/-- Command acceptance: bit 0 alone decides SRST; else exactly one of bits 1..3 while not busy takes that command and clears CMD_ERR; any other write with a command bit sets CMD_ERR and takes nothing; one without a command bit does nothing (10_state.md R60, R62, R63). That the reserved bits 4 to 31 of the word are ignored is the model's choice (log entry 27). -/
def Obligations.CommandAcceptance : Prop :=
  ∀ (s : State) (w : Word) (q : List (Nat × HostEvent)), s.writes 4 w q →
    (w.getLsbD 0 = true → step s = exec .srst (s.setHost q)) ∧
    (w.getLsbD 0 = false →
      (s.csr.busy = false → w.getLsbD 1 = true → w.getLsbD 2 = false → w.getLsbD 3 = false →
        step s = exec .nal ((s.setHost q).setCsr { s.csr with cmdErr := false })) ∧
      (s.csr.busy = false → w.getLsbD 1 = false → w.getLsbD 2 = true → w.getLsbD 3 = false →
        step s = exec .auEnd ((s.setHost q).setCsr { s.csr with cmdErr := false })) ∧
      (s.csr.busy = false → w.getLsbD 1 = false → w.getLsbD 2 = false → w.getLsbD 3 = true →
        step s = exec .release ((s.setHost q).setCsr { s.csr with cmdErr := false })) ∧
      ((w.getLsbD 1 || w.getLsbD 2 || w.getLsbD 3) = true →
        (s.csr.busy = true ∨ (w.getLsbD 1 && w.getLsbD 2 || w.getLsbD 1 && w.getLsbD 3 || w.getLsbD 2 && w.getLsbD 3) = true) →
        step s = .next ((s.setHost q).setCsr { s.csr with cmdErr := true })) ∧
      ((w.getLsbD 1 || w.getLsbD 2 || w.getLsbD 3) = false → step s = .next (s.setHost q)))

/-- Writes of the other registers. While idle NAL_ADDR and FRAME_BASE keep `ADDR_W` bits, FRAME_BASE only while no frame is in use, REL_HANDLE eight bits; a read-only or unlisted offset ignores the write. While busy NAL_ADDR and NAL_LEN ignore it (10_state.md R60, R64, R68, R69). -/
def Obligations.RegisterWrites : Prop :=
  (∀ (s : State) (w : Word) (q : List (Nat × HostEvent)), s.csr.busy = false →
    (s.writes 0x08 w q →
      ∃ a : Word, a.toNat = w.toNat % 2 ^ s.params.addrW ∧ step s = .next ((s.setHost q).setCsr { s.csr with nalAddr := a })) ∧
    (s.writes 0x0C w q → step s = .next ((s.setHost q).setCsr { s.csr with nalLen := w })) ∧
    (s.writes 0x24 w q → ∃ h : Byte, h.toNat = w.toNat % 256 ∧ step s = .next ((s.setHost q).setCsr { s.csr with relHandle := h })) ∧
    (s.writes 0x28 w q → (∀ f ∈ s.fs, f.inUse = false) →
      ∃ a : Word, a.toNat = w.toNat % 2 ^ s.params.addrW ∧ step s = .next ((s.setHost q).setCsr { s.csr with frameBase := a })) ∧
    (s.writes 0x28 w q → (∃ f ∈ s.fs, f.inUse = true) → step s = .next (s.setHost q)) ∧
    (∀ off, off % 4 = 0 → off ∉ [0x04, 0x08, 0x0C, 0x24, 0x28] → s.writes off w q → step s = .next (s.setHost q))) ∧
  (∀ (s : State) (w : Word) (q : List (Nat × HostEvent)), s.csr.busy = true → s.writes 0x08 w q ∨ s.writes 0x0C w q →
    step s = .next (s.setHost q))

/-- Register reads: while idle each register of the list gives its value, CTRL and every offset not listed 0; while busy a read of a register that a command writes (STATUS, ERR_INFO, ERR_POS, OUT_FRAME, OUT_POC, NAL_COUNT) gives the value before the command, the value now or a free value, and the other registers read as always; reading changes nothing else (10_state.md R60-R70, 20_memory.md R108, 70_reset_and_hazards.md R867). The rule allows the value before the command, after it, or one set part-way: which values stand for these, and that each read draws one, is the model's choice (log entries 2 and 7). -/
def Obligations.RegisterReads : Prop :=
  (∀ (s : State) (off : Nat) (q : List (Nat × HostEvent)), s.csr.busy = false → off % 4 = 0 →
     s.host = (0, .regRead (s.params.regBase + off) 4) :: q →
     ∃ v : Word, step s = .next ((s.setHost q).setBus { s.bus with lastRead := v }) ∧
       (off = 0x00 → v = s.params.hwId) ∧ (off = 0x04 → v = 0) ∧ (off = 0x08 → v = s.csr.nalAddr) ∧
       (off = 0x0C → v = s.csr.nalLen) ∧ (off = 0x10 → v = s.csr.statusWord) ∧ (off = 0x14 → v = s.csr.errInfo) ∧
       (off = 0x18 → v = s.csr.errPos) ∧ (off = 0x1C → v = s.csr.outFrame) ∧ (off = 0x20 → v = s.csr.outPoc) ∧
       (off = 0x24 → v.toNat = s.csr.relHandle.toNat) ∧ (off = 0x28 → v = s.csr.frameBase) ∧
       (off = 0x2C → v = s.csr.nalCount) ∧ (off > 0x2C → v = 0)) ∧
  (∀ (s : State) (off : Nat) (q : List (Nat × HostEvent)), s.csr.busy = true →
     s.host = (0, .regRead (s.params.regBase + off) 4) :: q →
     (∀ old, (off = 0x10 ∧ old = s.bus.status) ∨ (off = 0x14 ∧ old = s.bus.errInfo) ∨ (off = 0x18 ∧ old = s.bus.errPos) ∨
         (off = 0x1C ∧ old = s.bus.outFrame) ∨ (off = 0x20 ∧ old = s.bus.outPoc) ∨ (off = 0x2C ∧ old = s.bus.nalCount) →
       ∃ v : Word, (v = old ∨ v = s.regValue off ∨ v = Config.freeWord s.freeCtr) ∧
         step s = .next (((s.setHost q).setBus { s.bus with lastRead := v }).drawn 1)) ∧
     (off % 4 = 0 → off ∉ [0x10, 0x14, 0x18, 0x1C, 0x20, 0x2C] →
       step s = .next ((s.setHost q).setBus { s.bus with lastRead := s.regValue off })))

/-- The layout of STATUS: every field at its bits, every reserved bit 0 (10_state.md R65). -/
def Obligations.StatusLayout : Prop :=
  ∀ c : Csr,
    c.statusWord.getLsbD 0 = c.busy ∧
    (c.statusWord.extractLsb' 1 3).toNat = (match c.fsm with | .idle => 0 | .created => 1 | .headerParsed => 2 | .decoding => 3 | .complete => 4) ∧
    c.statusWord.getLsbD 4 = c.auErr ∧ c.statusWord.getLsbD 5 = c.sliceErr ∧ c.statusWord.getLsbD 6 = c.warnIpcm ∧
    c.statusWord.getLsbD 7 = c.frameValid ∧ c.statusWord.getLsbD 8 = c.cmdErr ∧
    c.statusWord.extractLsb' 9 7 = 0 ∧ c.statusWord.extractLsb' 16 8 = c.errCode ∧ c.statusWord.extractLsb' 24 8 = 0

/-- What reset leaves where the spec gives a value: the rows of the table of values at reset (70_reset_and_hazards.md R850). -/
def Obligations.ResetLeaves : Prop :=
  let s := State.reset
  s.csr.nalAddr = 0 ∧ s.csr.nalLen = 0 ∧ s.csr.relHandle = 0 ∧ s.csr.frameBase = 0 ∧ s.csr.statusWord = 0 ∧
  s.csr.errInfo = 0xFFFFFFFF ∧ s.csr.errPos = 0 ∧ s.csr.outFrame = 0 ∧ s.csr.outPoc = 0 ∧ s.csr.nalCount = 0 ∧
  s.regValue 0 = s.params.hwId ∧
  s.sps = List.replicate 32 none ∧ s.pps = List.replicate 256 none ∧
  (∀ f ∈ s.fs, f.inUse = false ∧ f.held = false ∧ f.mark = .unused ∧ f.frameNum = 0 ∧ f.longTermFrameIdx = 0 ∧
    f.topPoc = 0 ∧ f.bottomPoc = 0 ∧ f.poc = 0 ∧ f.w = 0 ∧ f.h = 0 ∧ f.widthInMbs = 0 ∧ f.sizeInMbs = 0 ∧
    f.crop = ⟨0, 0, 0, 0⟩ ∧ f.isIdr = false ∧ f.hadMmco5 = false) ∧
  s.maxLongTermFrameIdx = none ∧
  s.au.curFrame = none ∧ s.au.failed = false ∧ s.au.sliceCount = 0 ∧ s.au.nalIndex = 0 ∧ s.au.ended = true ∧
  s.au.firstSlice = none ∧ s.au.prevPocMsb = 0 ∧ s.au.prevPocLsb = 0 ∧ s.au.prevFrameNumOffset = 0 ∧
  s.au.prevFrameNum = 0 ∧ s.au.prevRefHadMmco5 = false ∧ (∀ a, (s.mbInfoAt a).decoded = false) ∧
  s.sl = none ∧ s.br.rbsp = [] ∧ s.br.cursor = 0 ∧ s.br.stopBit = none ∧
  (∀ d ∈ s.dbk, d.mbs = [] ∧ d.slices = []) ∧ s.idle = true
========
## Work to complete
Give the number of lines in the listing that include the word "addrW", without any added words.

## Answer area
2